Chapter Forty-Eight

Jenny

THE SECOND FLOOR was dark and quiet, the only light and sound coming from the living room. Jenny inched up against a small patch of wall between the staircase and an open door to another room—staying in the hallway as instructed. She closed her eyes to focus her senses on hearing the conversation downstairs.

“What are you doing here?” Mr. Renkin asked whoever it was.

“Seriously? That’s how you’re going to greet me?”

Jenny recognized the voice immediately, and honestly, she should have known the houseguest was Ms. Willoughby. Not every person out in the night was a scary bad guy.

“Sorry,” Mr. Renkin said, the insincerity making it all the way up the stairs to Jenny. “We talked about this. You can’t just show up.”

“You know, that sounds really fucking shady. Is there someone here? Upstairs?” Ms. Willoughby asked, footsteps moving toward the stairs.

Jenny seized before slipping into the first open door. She stayed near the door, out of sight but close enough to listen.

“You can’t always jump to that,” Mr. Renkin scolded her. “Every time you don’t agree with me, you can’t accuse me of cheating. It’s immature.”

The footsteps halted. Ms. Willoughby scoffed, “I’m immature? I’m your girlfriend, and not only will you not let me move in, I have to schedule appointments to come over. You want to live this bachelor fantasy, but you’re old and it’s a really pathetic look.”

“Oh, now you’re really changing my mind.”

“Well, something is going to change, because I can’t. I can’t with this. Not again.”

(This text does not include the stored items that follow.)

/-! ## memRead -/

@[simp] theorem memRead_attached (p : AccessPath) (a : Addr) (s : State) :
    (s.memRead p a).2.attached = s.attached := rfl
@[simp] theorem memRead_busy (p : AccessPath) (a : Addr) (s : State) : (s.memRead p a).2.busy = s.busy := rfl
@[simp] theorem memRead_cfg (p : AccessPath) (a : Addr) (s : State) : (s.memRead p a).2.cfg = s.cfg := rfl
@[simp] theorem memRead_table (p : AccessPath) (a : Addr) (s : State) :
    (s.memRead p a).2.table = s.table := rfl
@[simp] theorem memRead_bws (p : AccessPath) (a : Addr) (s : State) : (s.memRead p a).2.bws = s.bws := rfl
@[simp] theorem memRead_oob (p : AccessPath) (a : Addr) (s : State) : (s.memRead p a).2.oob = s.oob := rfl
@[simp] theorem memRead_focus (p : AccessPath) (a : Addr) (s : State) :
    (s.memRead p a).2.focus = s.focus := rfl
@[simp] theorem memRead_mapReg (p : AccessPath) (a : Addr) (s : State) :
    (s.memRead p a).2.mapReg = s.mapReg := rfl
@[simp] theorem memRead_mapWrap (p : AccessPath) (a : Addr) (s : State) :
    (s.memRead p a).2.mapWrap = s.mapWrap := rfl
@[simp] theorem memRead_scanStatus (p : AccessPath) (a : Addr) (s : State) :
    (s.memRead p a).2.scanStatus = s.scanStatus := rfl
@[simp] theorem memRead_scan (p : AccessPath) (a : Addr) (s : State) : (s.memRead p a).2.scan = s.scan := rfl
@[simp] theorem memRead_winReg (p : AccessPath) (a : Addr) (s : State) :
    (s.memRead p a).2.winReg = s.winReg := rfl
@[simp] theorem memRead_winWrap (p : AccessPath) (a : Addr) (s : State) :
    (s.memRead p a).2.winWrap = s.winWrap := rfl
@[simp] theorem memRead_irqSaved (p : AccessPath) (a : Addr) (s : State) :
    (s.memRead p a).2.irqSaved = s.irqSaved := rfl
@[simp] theorem memRead_bus (p : AccessPath) (a : Addr) (s : State) :
    (s.memRead p a).2.bus = { s.bus with script := s.bus.script.eraseP (fun e => e.1 == a) } := rfl
@[simp] theorem memRead_trace (p : AccessPath) (a : Addr) (s : State) :
    (s.memRead p a).2.trace = s.trace ++ [.memRead p a (s.busAnswer a)] := rfl
@[simp] theorem memRead_traceMark (p : AccessPath) (a : Addr) (s : State) :
    (s.memRead p a).2.traceMark = s.traceMark := rfl
@[simp] theorem memRead_resetting (p : AccessPath) (a : Addr) (s : State) :
    (s.memRead p a).2.resetting = s.resetting := rfl
@[simp] theorem memRead_attachMark (p : AccessPath) (a : Addr) (s : State) :
    (s.memRead p a).2.attachMark = s.attachMark := rfl
@[simp] theorem memRead_log (p : AccessPath) (a : Addr) (s : State) : (s.memRead p a).2.log = s.log := rfl
@[simp] theorem memRead_response (p : AccessPath) (a : Addr) (s : State) :
    (s.memRead p a).2.response = s.response := rfl
@[simp] theorem memRead_commands (p : AccessPath) (a : Addr) (s : State) :
    (s.memRead p a).2.commands = s.commands := rfl
@[simp] theorem memRead_params (p : AccessPath) (a : Addr) (s : State) :
    (s.memRead p a).2.params = s.params := rfl

/-! ## memWrite -/

@[simp] theorem memWrite_attached (p : AccessPath) (a : Addr) (v : Word) (s : State) :
    (s.memWrite p a v).attached = s.attached := rfl
@[simp] theorem memWrite_busy (p : AccessPath) (a : Addr) (v : Word) (s : State) :
    (s.memWrite p a v).busy = s.busy := rfl
@[simp] theorem memWrite_cfg (p : AccessPath) (a : Addr) (v : Word) (s : State) :
    (s.memWrite p a v).cfg = s.cfg := rfl
@[simp] theorem memWrite_table (p : AccessPath) (a : Addr) (v : Word) (s : State) :
    (s.memWrite p a v).table = s.table := rfl
@[simp] theorem memWrite_bws (p : AccessPath) (a : Addr) (v : Word) (s : State) :
    (s.memWrite p a v).bws = s.bws := rfl
@[simp] theorem memWrite_oob (p : AccessPath) (a : Addr) (v : Word) (s : State) :
    (s.memWrite p a v).oob = s.oob := rfl
@[simp] theorem memWrite_focus (p : AccessPath) (a : Addr) (v : Word) (s : State) :
    (s.memWrite p a v).focus = s.focus := rfl
@[simp] theorem memWrite_mapReg (p : AccessPath) (a : Addr) (v : Word) (s : State) :
    (s.memWrite p a v).mapReg = s.mapReg := rfl
@[simp] theorem memWrite_mapWrap (p : AccessPath) (a : Addr) (v : Word) (s : State) :
    (s.memWrite p a v).mapWrap = s.mapWrap := rfl
@[simp] theorem memWrite_scanStatus (p : AccessPath) (a : Addr) (v : Word) (s : State) :
    (s.memWrite p a v).scanStatus = s.scanStatus := rfl
@[simp] theorem memWrite_scan (p : AccessPath) (a : Addr) (v : Word) (s : State) :
    (s.memWrite p a v).scan = s.scan := rfl
@[simp] theorem memWrite_winReg (p : AccessPath) (a : Addr) (v : Word) (s : State) :
    (s.memWrite p a v).winReg = s.winReg := rfl
@[simp] theorem memWrite_winWrap (p : AccessPath) (a : Addr) (v : Word) (s : State) :
    (s.memWrite p a v).winWrap = s.winWrap := rfl
@[simp] theorem memWrite_irqSaved (p : AccessPath) (a : Addr) (v : Word) (s : State) :
    (s.memWrite p a v).irqSaved = s.irqSaved := rfl
@[simp] theorem memWrite_bus (p : AccessPath) (a : Addr) (v : Word) (s : State) :
    (s.memWrite p a v).bus = { s.bus with mem := s.bus.mem.writeWord a v } := rfl
@[simp] theorem memWrite_trace (p : AccessPath) (a : Addr) (v : Word) (s : State) :
    (s.memWrite p a v).trace = s.trace ++ [.memWrite p a v] := rfl
@[simp] theorem memWrite_traceMark (p : AccessPath) (a : Addr) (v : Word) (s : State) :
    (s.memWrite p a v).traceMark = s.traceMark := rfl
@[simp] theorem memWrite_resetting (p : AccessPath) (a : Addr) (v : Word) (s : State) :
    (s.memWrite p a v).resetting = s.resetting := rfl
@[simp] theorem memWrite_attachMark (p : AccessPath) (a : Addr) (v : Word) (s : State) :
    (s.memWrite p a v).attachMark = s.attachMark := rfl
@[simp] theorem memWrite_log (p : AccessPath) (a : Addr) (v : Word) (s : State) :
    (s.memWrite p a v).log = s.log := rfl
@[simp] theorem memWrite_response (p : AccessPath) (a : Addr) (v : Word) (s : State) :
    (s.memWrite p a v).response = s.response := rfl
@[simp] theorem memWrite_commands (p : AccessPath) (a : Addr) (v : Word) (s : State) :
    (s.memWrite p a v).commands = s.commands := rfl
@[simp] theorem memWrite_params (p : AccessPath) (a : Addr) (v : Word) (s : State) :
    (s.memWrite p a v).params = s.params := rfl

/-! ## winSet reg -/

@[simp] theorem winSet_reg_attached (b : Addr) (s : State) : (s.winSet .reg b).attached = s.attached := rfl
@[simp] theorem winSet_reg_busy (b : Addr) (s : State) : (s.winSet .reg b).busy = s.busy := rfl
@[simp] theorem winSet_reg_cfg (b : Addr) (s : State) : (s.winSet .reg b).cfg = s.cfg := rfl
@[simp] theorem winSet_reg_table (b : Addr) (s : State) : (s.winSet .reg b).table = s.table := rfl
@[simp] theorem winSet_reg_bws (b : Addr) (s : State) : (s.winSet .reg b).bws = s.bws := rfl
@[simp] theorem winSet_reg_oob (b : Addr) (s : State) : (s.winSet .reg b).oob = s.oob := rfl
@[simp] theorem winSet_reg_focus (b : Addr) (s : State) : (s.winSet .reg b).focus = s.focus := rfl
@[simp] theorem winSet_reg_mapReg (b : Addr) (s : State) : (s.winSet .reg b).mapReg = s.mapReg := rfl
@[simp] theorem winSet_reg_mapWrap (b : Addr) (s : State) : (s.winSet .reg b).mapWrap = s.mapWrap := rfl
@[simp] theorem winSet_reg_scanStatus (b : Addr) (s : State) :
    (s.winSet .reg b).scanStatus = s.scanStatus := rfl
@[simp] theorem winSet_reg_scan (b : Addr) (s : State) : (s.winSet .reg b).scan = s.scan := rfl
@[simp] theorem winSet_reg_winReg (b : Addr) (s : State) : (s.winSet .reg b).winReg = b := rfl
@[simp] theorem winSet_reg_winWrap (b : Addr) (s : State) : (s.winSet .reg b).winWrap = s.winWrap := rfl
@[simp] theorem winSet_reg_irqSaved (b : Addr) (s : State) : (s.winSet .reg b).irqSaved = s.irqSaved := rfl
@[simp] theorem winSet_reg_bus (b : Addr) (s : State) : (s.winSet .reg b).bus = s.bus := rfl
@[simp] theorem winSet_reg_trace (b : Addr) (s : State) :
    (s.winSet .reg b).trace = s.trace ++ [.winSet .reg b] := rfl
@[simp] theorem winSet_reg_traceMark (b : Addr) (s : State) : (s.winSet .reg b).traceMark = s.traceMark := rfl
@[simp] theorem winSet_reg_resetting (b : Addr) (s : State) : (s.winSet .reg b).resetting = s.resetting := rfl
@[simp] theorem winSet_reg_attachMark (b : Addr) (s : State) : (s.winSet .reg b).attachMark = s.attachMark := rfl
@[simp] theorem winSet_reg_log (b : Addr) (s : State) : (s.winSet .reg b).log = s.log := rfl
@[simp] theorem winSet_reg_response (b : Addr) (s : State) : (s.winSet .reg b).response = s.response := rfl
@[simp] theorem winSet_reg_commands (b : Addr) (s : State) : (s.winSet .reg b).commands = s.commands := rfl
@[simp] theorem winSet_reg_params (b : Addr) (s : State) : (s.winSet .reg b).params = s.params := rfl

/-! ## winSet wrap -/

@[simp] theorem winSet_wrap_attached (b : Addr) (s : State) : (s.winSet .wrap b).attached = s.attached := rfl
@[simp] theorem winSet_wrap_busy (b : Addr) (s : State) : (s.winSet .wrap b).busy = s.busy := rfl
@[simp] theorem winSet_wrap_cfg (b : Addr) (s : State) : (s.winSet .wrap b).cfg = s.cfg := rfl
@[simp] theorem winSet_wrap_table (b : Addr) (s : State) : (s.winSet .wrap b).table = s.table := rfl
@[simp] theorem winSet_wrap_bws (b : Addr) (s : State) : (s.winSet .wrap b).bws = s.bws := rfl
@[simp] theorem winSet_wrap_oob (b : Addr) (s : State) : (s.winSet .wrap b).oob = s.oob := rfl
@[simp] theorem winSet_wrap_focus (b : Addr) (s : State) : (s.winSet .wrap b).focus = s.focus := rfl
@[simp] theorem winSet_wrap_mapReg (b : Addr) (s : State) : (s.winSet .wrap b).mapReg = s.mapReg := rfl
@[simp] theorem winSet_wrap_mapWrap (b : Addr) (s : State) : (s.winSet .wrap b).mapWrap = s.mapWrap := rfl
@[simp] theorem winSet_wrap_scanStatus (b : Addr) (s : State) :
    (s.winSet .wrap b).scanStatus = s.scanStatus := rfl
@[simp] theorem winSet_wrap_scan (b : Addr) (s : State) : (s.winSet .wrap b).scan = s.scan := rfl
@[simp] theorem winSet_wrap_winReg (b : Addr) (s : State) : (s.winSet .wrap b).winReg = s.winReg := rfl
@[simp] theorem winSet_wrap_winWrap (b : Addr) (s : State) : (s.winSet .wrap b).winWrap = b := rfl
@[simp] theorem winSet_wrap_irqSaved (b : Addr) (s : State) : (s.winSet .wrap b).irqSaved = s.irqSaved := rfl
@[simp] theorem winSet_wrap_bus (b : Addr) (s : State) : (s.winSet .wrap b).bus = s.bus := rfl
@[simp] theorem winSet_wrap_trace (b : Addr) (s : State) :
    (s.winSet .wrap b).trace = s.trace ++ [.winSet .wrap b] := rfl
@[simp] theorem winSet_wrap_traceMark (b : Addr) (s : State) :
    (s.winSet .wrap b).traceMark = s.traceMark := rfl
@[simp] theorem winSet_wrap_resetting (b : Addr) (s : State) :
    (s.winSet .wrap b).resetting = s.resetting := rfl
@[simp] theorem winSet_wrap_attachMark (b : Addr) (s : State) :
    (s.winSet .wrap b).attachMark = s.attachMark := rfl
@[simp] theorem winSet_wrap_log (b : Addr) (s : State) : (s.winSet .wrap b).log = s.log := rfl
@[simp] theorem winSet_wrap_response (b : Addr) (s : State) : (s.winSet .wrap b).response = s.response := rfl
@[simp] theorem winSet_wrap_commands (b : Addr) (s : State) : (s.winSet .wrap b).commands = s.commands := rfl
@[simp] theorem winSet_wrap_params (b : Addr) (s : State) : (s.winSet .wrap b).params = s.params := rfl

/-! ## map -/

@[simp] theorem map_attached (a n : Addr) (s : State) : (s.map a n).attached = s.attached := rfl
@[simp] theorem map_busy (a n : Addr) (s : State) : (s.map a n).busy = s.busy := rfl
@[simp] theorem map_cfg (a n : Addr) (s : State) : (s.map a n).cfg = s.cfg := rfl
@[simp] theorem map_table (a n : Addr) (s : State) : (s.map a n).table = s.table := rfl
@[simp] theorem map_bws (a n : Addr) (s : State) : (s.map a n).bws = s.bws := rfl
@[simp] theorem map_oob (a n : Addr) (s : State) : (s.map a n).oob = s.oob := rfl
@[simp] theorem map_focus (a n : Addr) (s : State) : (s.map a n).focus = s.focus := rfl
@[simp] theorem map_mapReg (a n : Addr) (s : State) : (s.map a n).mapReg = s.mapReg := rfl
@[simp] theorem map_mapWrap (a n : Addr) (s : State) : (s.map a n).mapWrap = s.mapWrap := rfl
@[simp] theorem map_scanStatus (a n : Addr) (s : State) : (s.map a n).scanStatus = s.scanStatus := rfl
@[simp] theorem map_scan (a n : Addr) (s : State) : (s.map a n).scan = s.scan := rfl
@[simp] theorem map_winReg (a n : Addr) (s : State) : (s.map a n).winReg = s.winReg := rfl
@[simp] theorem map_winWrap (a n : Addr) (s : State) : (s.map a n).winWrap = s.winWrap := rfl
@[simp] theorem map_irqSaved (a n : Addr) (s : State) : (s.map a n).irqSaved = s.irqSaved := rfl
@[simp] theorem map_bus (a n : Addr) (s : State) : (s.map a n).bus = s.bus := rfl
@[simp] theorem map_trace (a n : Addr) (s : State) : (s.map a n).trace = s.trace ++ [.map a n] := rfl
@[simp] theorem map_traceMark (a n : Addr) (s : State) : (s.map a n).traceMark = s.traceMark := rfl
@[simp] theorem map_resetting (a n : Addr) (s : State) : (s.map a n).resetting = s.resetting := rfl
@[simp] theorem map_attachMark (a n : Addr) (s : State) : (s.map a n).attachMark = s.attachMark := rfl
@[simp] theorem map_log (a n : Addr) (s : State) : (s.map a n).log = s.log := rfl
@[simp] theorem map_response (a n : Addr) (s : State) : (s.map a n).response = s.response := rfl
@[simp] theorem map_commands (a n : Addr) (s : State) : (s.map a n).commands = s.commands := rfl
@[simp] theorem map_params (a n : Addr) (s : State) : (s.map a n).params = s.params := rfl

/-! ## delay -/

@[simp] theorem delay_attached (n : Nat) (s : State) : (s.delay n).attached = s.attached := rfl
@[simp] theorem delay_busy (n : Nat) (s : State) : (s.delay n).busy = s.busy := rfl
@[simp] theorem delay_cfg (n : Nat) (s : State) : (s.delay n).cfg = s.cfg := rfl
@[simp] theorem delay_table (n : Nat) (s : State) : (s.delay n).table = s.table := rfl
@[simp] theorem delay_bws (n : Nat) (s : State) : (s.delay n).bws = s.bws := rfl
@[simp] theorem delay_oob (n : Nat) (s : State) : (s.delay n).oob = s.oob := rfl
@[simp] theorem delay_focus (n : Nat) (s : State) : (s.delay n).focus = s.focus := rfl
@[simp] theorem delay_mapReg (n : Nat) (s : State) : (s.delay n).mapReg = s.mapReg := rfl
@[simp] theorem delay_mapWrap (n : Nat) (s : State) : (s.delay n).mapWrap = s.mapWrap := rfl
@[simp] theorem delay_scanStatus (n : Nat) (s : State) : (s.delay n).scanStatus = s.scanStatus := rfl
@[simp] theorem delay_scan (n : Nat) (s : State) : (s.delay n).scan = s.scan := rfl
@[simp] theorem delay_winReg (n : Nat) (s : State) : (s.delay n).winReg = s.winReg := rfl
@[simp] theorem delay_winWrap (n : Nat) (s : State) : (s.delay n).winWrap = s.winWrap := rfl
@[simp] theorem delay_irqSaved (n : Nat) (s : State) : (s.delay n).irqSaved = s.irqSaved := rfl
@[simp] theorem delay_bus (n : Nat) (s : State) : (s.delay n).bus = s.bus := rfl
@[simp] theorem delay_trace (n : Nat) (s : State) : (s.delay n).trace = s.trace ++ [.delay n] := rfl
@[simp] theorem delay_traceMark (n : Nat) (s : State) : (s.delay n).traceMark = s.traceMark := rfl
@[simp] theorem delay_resetting (n : Nat) (s : State) : (s.delay n).resetting = s.resetting := rfl
@[simp] theorem delay_attachMark (n : Nat) (s : State) : (s.delay n).attachMark = s.attachMark := rfl
@[simp] theorem delay_log (n : Nat) (s : State) : (s.delay n).log = s.log := rfl
@[simp] theorem delay_response (n : Nat) (s : State) : (s.delay n).response = s.response := rfl
@[simp] theorem delay_commands (n : Nat) (s : State) : (s.delay n).commands = s.commands := rfl
@[simp] theorem delay_params (n : Nat) (s : State) : (s.delay n).params = s.params := rfl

“What are you saying?” he pressed.

“You’ll see,” she said.

Jenny braced herself for things to get really ugly. Mr. Renkin didn’t love being threatened. Would he yell? Would he hurt her?

“Hunter,” he whispered, doing a compete 180. “I don’t like when you get upset. You know you’re my everything.”

“It doesn’t fucking feel like it,” she shot back, but softer and already cracking.

“Come here,” he said. Jenny wished she could see them. Where was this going? She thought of the night in the courtyard at the dance. It felt like a lifetime ago.

“Babe, I made one mistake. I know I hurt you, but it was over ten years ago. I regret it every day,” he insisted.

Ten years ago, Jenny thought. These people were freaking old. Jenny was barely out of diapers ten years ago. Ten years ago. Jenny was three years old ten years ago. When Jenny was three, Virginia still lived at home. Virginia was still in high school when she lived at home. Ten years ago Virginia was still in high school having sex with her math teacher. Even in her exhaustion, and with the horror of what had happened tonight still threatening to crush her, Jenny’s mind led her to the only possible conclusion: Virginia was the mistake, the mistake that had hurt Hunter.